Two years ago he would not have been her first choice. With his stoop and whiskers he seemed almost as old as Papa and it was hard to picture him as an object of devotion but he remained the most prominent bachelor among her parents’ friends and the most regular caller at their house.
‘Chaperone asleep on the job?’ he asked after they had exchanged hellos.
‘Yes and please don’t wake her. She’s been a trial because I dared to thwart her.’
They sat together a little further off in a willow’s shifting shade. The air was thick with river scents and the cooing of wood pigeons. Warm from his rowing and apologetically in shirtsleeves, he was far more appealing and youthful than she had ever known him. He smelled of laundry starch and something more manly.
She fed him tarts from the picnic hamper, confessing she had made the mulberry jam herself but not the pastry and, for the first time in their acquaintance, she felt he was noticing her.
‘Do you dance?’ he asked her and she felt herself blush absurdly as she replied that of course she did.
‘When required to,’ she added then wished she hadn’t because it made it sound as though she danced only under sufferance when, on the contrary, it was one of her chiefest pleasures, second only to reading.
‘So do you know a dance called the Lancers’ Quadrille?’ he asked.
‘I love it,’ she told him, to correct her earlier cold impression.
‘How many pairs does one need to perform it successfully, I wonder?’
Was he planning a dance? The idea was strange, almost comical, but not impossible. He could not give it in his college, of course, but it was not unheard of for bachelor dons to entertain in the assembly rooms or under the aegis of married friends. For a wild moment she imagined him waltzing her through her father’s library, her skirts raising a small tornado of disturbed papers and index cards about them.
‘It’s for a poem,’ he explained, abashed. ‘However fanciful the destination, I like to embark from a rock of sound fact.’
Discovering he was a poet transformed him almost as much as finding him in shirtsleeves had done.
She
answered his strange question and decided she would beg Mama to throw a dance for her, however modest, and see that he was invited. She allowed him to look with curiosity at the book she was reading. Talk of lobsters led to talk of lunch, because he had been served mock turtle soup that day and it seemed she genuinely fascinated him by being able to explain that marine turtles only appeared to be weeping when out of the water because their kidneys could not break down brine so it was constantly discharged from a gland like a tear duct beside each eye.
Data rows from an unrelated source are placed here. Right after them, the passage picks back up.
-- ==== Sys2Proof/Laws/Stretch.lean ====
section
/-! SUPPORT. How the wire primitives end, whatever is on the lines: they complete, wait for a clock held low to the end
of the outside's script, or meet a push-pull contention (spec R130, R131, R145, R315). -/

namespace Sys2Proof.Machine

open Sys2Proof

variable {α β : Type}

/-- No second controller, as a property of the lines that an instant keeps. -/
def Line.alone (l : Line) : Prop := l.ext.other = false ∧ ∀ es ∈ l.env, ∀ e ∈ es, e.other = false

theorem Line.alone_iff (l : Line) : l.foreign = false ↔ l.alone := by
  simp only [Line.foreign, List.any_eq_false, List.mem_cons, List.mem_flatten, Line.alone]
  constructor
  · exact fun h => ⟨by simpa using h l.ext (.inl rfl), fun es hes e he => by simpa using h e (.inr ⟨es, hes, he⟩)⟩
  · rintro h e (rfl | ⟨es, hes, he⟩)
    · simp [h.1]
    · simp [h.2 es hes e he]

theorem Line.play_alone (cfg : Params) {es : List Ext} {l : Line} (h : l.alone) (he : ∀ e ∈ es, e.other = false) :
    (Line.play cfg es l).alone := by
  obtain ⟨-, h2, h3⟩ := Line.play_spec cfg es l
  refine ⟨?_, by rw [h2]; exact h.2⟩
  rw [h3]
  cases hl : es.getLast? with
  | none => exact h.1
  | some e => exact he e (List.mem_of_getLast? hl)

theorem Line.move_alone (cfg : Params) {l : Line} (h : l.alone) : (Line.move cfg l).alone := by
  unfold Line.move
  split
  · exact h
  · next es rest hv =>
    exact Line.play_alone cfg ⟨h.1, fun xs hx => h.2 xs (by rw [hv]; exact List.mem_cons_of_mem _ hx)⟩
      (h.2 es (by rw [hv]; exact List.mem_cons_self))

theorem Line.poll_alone (cfg : Params) (es : List (List Ext)) (l : Line) (h : l.ext.other = false)
    (he : ∀ xs ∈ es, ∀ e ∈ xs, e.other = false) : (Line.poll cfg es l).1.alone := by
  induction es generalizing l with
  | nil => exact ⟨h, fun _ hx => nomatch hx⟩
  | cons e es ih =>
    have h0 : (Line.play cfg e { l with env := es }).alone :=
      Line.play_alone cfg ⟨h, fun xs hx => he xs (List.mem_cons_of_mem _ hx)⟩ (he e List.mem_cons_self)
    rw [Line.poll]
    split
    · exact h0
    · exact ih _ h0.1 fun xs hx => he xs (List.mem_cons_of_mem _ hx)

/-- Where a primitive of a machine `c` in drive discipline `d` can stand: at work, with no second controller. -/
def AtWork (c : Params) (d : Drive) (s : State) : Prop :=
  s.cfg = c ∧ s.line.drive = d ∧ s.eng.waiting = none ∧ s.host.result = .none ∧ s.line.alone

/-- Where it can wait for ever (R131, R315). -/
def Stretched (c : Params) (s : State) : Prop :=
  s.eng.waiting = some .sclRelease ∧ s.host.result = .none ∧ s.line.sclOut = true ∧ s.line.scl c = false ∧
    s.line.env = []

/-- How a wire primitive ends in drive discipline `d`. -/
def Run.WireEnds (c : Params) (d : Drive) (r : Run α) : Prop :=
  match r with
  | .done _ s => AtWork c d s
  | .hang s => d = .openDrain ∧ Stretched c s
  | .refuse x => d = .pushPull ∧ x = .pushPullContention

theorem Run.WireEnds.bind {c : Params} {d : Drive} {r : Run α} {f : α → State → Run β} (h : r.WireEnds c d)
    (hf : ∀ a s, AtWork c d s → (f a s).WireEnds c d) : (r.bind f).WireEnds c d := by
  cases r with
  | done a s => exact hf a s h
  | hang s => exact h
  | refuse x => exact h

theorem Run.WireEnds.andThen {c : Params} {d : Drive} {r : Run Unit} {f : State → Run β} (h : r.WireEnds c d)
    (hf : ∀ s, AtWork c d s → (f s).WireEnds c d) : (r.andThen f).WireEnds c d := h.bind fun _ => hf

/-- A poll that does not see the line high has come to the end of the script with the line low (R131). -/
theorem Line.poll_low (cfg : Params) (es : List (List Ext)) (l : Line) (h : (Line.poll cfg es l).2 = false) :
    (Line.poll cfg es l).1.env = [] ∧ (Line.poll cfg es l).1.scl cfg = false := by
  induction es generalizing l with
  | nil => exact ⟨rfl, h⟩
  | cons e es ih =>
    rw [Line.poll] at h ⊢
    split
    · next hs => rw [if_pos hs] at h; cases h
    · next hs => rw [if_neg hs] at h; exact ih _ h

theorem instant_ends {c : Params} {d : Drive} {s : State} (h : AtWork c d s) : (instant s).WireEnds c d := by
  rcases instant_cases s with ⟨hf, -⟩ | ⟨-, hd, -, hr⟩ | ⟨-, hr⟩
  · rw [(Line.alone_iff _).2 h.2.2.2.2] at hf; cases hf
  · rw [hr]; exact ⟨h.2.1.symm.trans hd, rfl⟩
  · rw [hr]; exact ⟨h.1, by simpa using h.2.1, h.2.2.1, h.2.2.2.1, Line.move_alone _ h.2.2.2.2⟩

theorem setData_ends {c : Params} {d : Drive} (v : Bool) {s : State} (h : AtWork c d s) : (setData v s).WireEnds c d :=
  (instant_ends h).andThen fun _ h =>
    ⟨h.1, by simpa using h.2.1, h.2.2.1, h.2.2.2.1, by simpa [Line.alone] using h.2.2.2.2⟩

theorem readData_ends {c : Params} {d : Drive} {s : State} (h : AtWork c d s) : (readData s).WireEnds c d :=
  (instant_ends h).andThen fun _ h => h

theorem readClock_ends {c : Params} {d : Drive} {s : State} (h : AtWork c d s) : (readClock s).WireEnds c d :=
  (instant_ends h).andThen fun _ h => h

theorem setClock_ends {c : Params} {d : Drive} (v : Bool) {s : State} (h : AtWork c d s) :
    (setClock v s).WireEnds c d := by
  refine (instant_ends h).andThen fun s h => ?_
  obtain ⟨h1, h2, h3, h4, h5⟩ := h
  have ha : (Line.driveClock s.cfg v s.line).alone := by simpa [Line.alone] using h5
  have hp := Line.poll_spec s.cfg (Line.driveClock s.cfg v s.line).env (Line.driveClock s.cfg v s.line)
  have hl := Line.poll_low s.cfg (Line.driveClock s.cfg v s.line).env (Line.driveClock s.cfg v s.line)
  have hq := Line.poll_alone s.cfg (Line.driveClock s.cfg v s.line).env (Line.driveClock s.cfg v s.line) ha.1 ha.2
  dsimp only
  split
  · next hc =>
    simp only [Line.fought, Bool.and_eq_true, decide_eq_true_eq, Line.driveClock_drive] at hc
    exact ⟨h2.symm.trans hc.1.1, rfl⟩
  · split
    · next hv =>
      simp only [Line.driveClock_drive, Bool.and_eq_true, decide_eq_true_eq] at hv
      split
      · next l he =>
        rw [he] at hp hq
        exact ⟨h1, hp.1.drive.trans (by simpa using h2), h3, h4, hq⟩
      · next l he =>
        rw [he] at hp hl
        obtain ⟨k1, k2⟩ := hl rfl
        exact ⟨h2.symm.trans hv.2, rfl, h4, hp.1.sclOut.trans (by simpa using hv.1), by rw [← h1]; exact k2, k1⟩
    · exact ⟨h1, by simpa using h2, h3, h4, ha⟩

/-- A falling clock edge never waits (R145). -/
theorem setClock_low {c : Params} {d : Drive} {s : State} (h : AtWork c d s) :
    (setClock false s).Post (fun _ t => AtWork c d t) fun _ => False := by
  have he := setClock_ends false h
  cases hr : setClock false s with
  | done a t => rw [hr] at he; exact he
  | refuse x => trivial
  | hang t =>
    unfold setClock at hr
    rcases instant_cases s with ⟨-, hi⟩ | ⟨-, -, -, hi⟩ | ⟨-, hi⟩ <;> rw [hi] at hr
    · cases hr
    · cases hr
    · simp only [Run.andThen_done, Bool.false_and, Bool.false_eq_true, if_false] at hr
      split at hr <;> cases hr

/-- The instant before an action never waits. -/
theorem instant_low {c : Params} {d : Drive} {s : State} (h : AtWork c d s) :
    (instant s).Post (fun _ t => AtWork c d t) fun _ => False := by
  have he := instant_ends h
  rcases instant_cases s with ⟨-, hi⟩ | ⟨-, -, -, hi⟩ | ⟨-, hi⟩ <;> rw [hi] at he ⊢
  · trivial
  · trivial
  · exact he

/-- A write of the data line never waits. -/
theorem setData_low {c : Params} {d : Drive} (v : Bool) {s : State} (h : AtWork c d s) :
    (setData v s).Post (fun _ t => AtWork c d t) fun _ => False :=
  (instant_low h).andThen (fun _ h => h) fun _ h =>
    ⟨h.1, by simpa using h.2.1, h.2.2.1, h.2.2.2.1, by simpa [Line.alone] using h.2.2.2.2⟩

/-- `start()` never waits (R145). -/
theorem wireStart_low {c : Params} {d : Drive} {s : State} (h : AtWork c d s) :
    (wireStart s).Post (fun _ t => AtWork c d t) fun _ => False :=
  (setData_low false h).andThen (fun _ h => h) fun _ h => (setClock_low h).andThen (fun _ h => h) fun _ h => h

theorem delayQ_ends {c : Params} {d : Drive} {s : State} (h : AtWork c d s) : (delayQ s).WireEnds c d := h

theorem delayH_ends {c : Params} {d : Drive} {s : State} (h : AtWork c d s) : (delayH s).WireEnds c d := h

theorem wireStart_ends {c : Params} {d : Drive} {s : State} (h : AtWork c d s) : (wireStart s).WireEnds c d :=
  (setData_ends false h).andThen fun _ h => (delayQ_ends h).andThen fun _ h => (setClock_ends false h).andThen fun _ h =>
    (delayQ_ends h).andThen fun _ h => h

theorem wireRstart_ends {c : Params} {d : Drive} {s : State} (h : AtWork c d s) : (wireRstart s).WireEnds c d :=
  (setData_ends true h).andThen fun _ h => (delayQ_ends h).andThen fun _ h => (setClock_ends true h).andThen fun _ h =>
    (delayQ_ends h).andThen fun _ h => (setData_ends false h).andThen fun _ h => (delayQ_ends h).andThen fun _ h =>
    (setClock_ends false h).andThen fun _ h => (delayQ_ends h).andThen fun _ h => h

theorem wireStop_ends {c : Params} {d : Drive} {s : State} (h : AtWork c d s) : (wireStop s).WireEnds c d :=
  (setClock_ends false h).andThen fun _ h => (setData_ends false h).andThen fun _ h => (delayQ_ends h).andThen fun _ h =>
    (setClock_ends true h).andThen fun _ h => (delayQ_ends h).andThen fun _ h => (setData_ends true h).andThen fun _ h =>
    (delayH_ends h).andThen fun _ h => h

theorem writeBit_ends {c : Params} {d : Drive} (b : Bool) {s : State} (h : AtWork c d s) : (writeBit b s).WireEnds c d :=
  (setData_ends b h).andThen fun _ h => (delayQ_ends h).andThen fun _ h => (setClock_ends true h).andThen fun _ h =>
    (delayH_ends h).andThen fun _ h => (setClock_ends false h).andThen fun _ h => h

theorem readBit_ends {c : Params} {d : Drive} {s : State} (h : AtWork c d s) : (readBit s).WireEnds c d :=
  (setData_ends true h).andThen fun _ h => (delayQ_ends h).andThen fun _ h => (setClock_ends true h).andThen fun _ h =>
    (delayH_ends h).andThen fun _ h => (readData_ends h).bind fun _ _ h => (setClock_ends false h).andThen fun _ h =>
    (delayQ_ends h).andThen fun _ h => h

theorem writeBits_ends {c : Params} {d : Drive} (b : Byte) (n : Nat) {s : State} (h : AtWork c d s) :
    (writeBits b n s).WireEnds c d := by
  induction n generalizing s with
  | zero => exact h
  | succ n ih => exact (writeBit_ends _ (s := setSlot (.bit (Fin.ofNat 8 n)) s) h).andThen fun _ h => ih h

theorem readBits_ends {c : Params} {d : Drive} (n : Nat) {s : State} (h : AtWork c d s) :
    (readBits n s).WireEnds c d := by
  induction n generalizing s with
  | zero => exact h
  | succ n ih =>
    exact (readBit_ends (s := setSlot (.bit (Fin.ofNat 8 n)) s) h).bind fun v t h =>
      ih (s := setSr (t.eng.sr ||| ((BitVec.ofBool v).setWidth 8 <<< n)) t) h

theorem wireSendByte_ends {c : Params} {d : Drive} (b : Byte) {s : State} (h : AtWork c d s) :
    (wireSendByte b s).WireEnds c d :=
  (writeBits_ends b 8 (s := setSr b s) h).andThen fun t h => (readBit_ends (s := setSlot .ack t) h).bind fun _ _ h => h

theorem wireRecvByte_ends {c : Params} {d : Drive} (ack : Bool) {s : State} (h : AtWork c d s) :
    (wireRecvByte ack s).WireEnds c d :=
  (readBits_ends 8 (s := setSr 0 s) h).andThen fun t h =>
    (writeBit_ends (!ack) (s := setSlot .ack t) h).andThen fun _ h => h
A puppy loitering behind its walkers threatened to wake Alice by licking her face and hands. Worried she was coming across as too drily academical, Rhoda seized the chance to reveal her tender potential by shooing the puppy off and sliding Alice’s head back onto her lap. Alice mumbled crossly but slept on and Rhoda spread her golden hair across her skirt so that some of Alice’s loveliness might reflect up on her.
Of course his eye was now repeatedly drawn to the wretched child and he began to talk so warmly about the poignant brevity of youthful innocence that Rhoda was tempted to rouse her sister at once, Alice having a reliably filthy temper when woken abruptly. Instead she grew cool and formal and must have repelled him because he soon apologized for keeping her from her studies. Despite a rather unseemly, even desperate, late offer of another jam tart, he took his leave and rowed away.
She abandoned her reading and ate the last tart herself. Then, in a sudden access of spite, she roused Alice by shaking leaves into her face from an overhanging branch. Alice woke in such a state of excitement and so full of some vivid dream she had been enjoying that Rhoda feared she had been nibbling hallucinogenic fungus after all.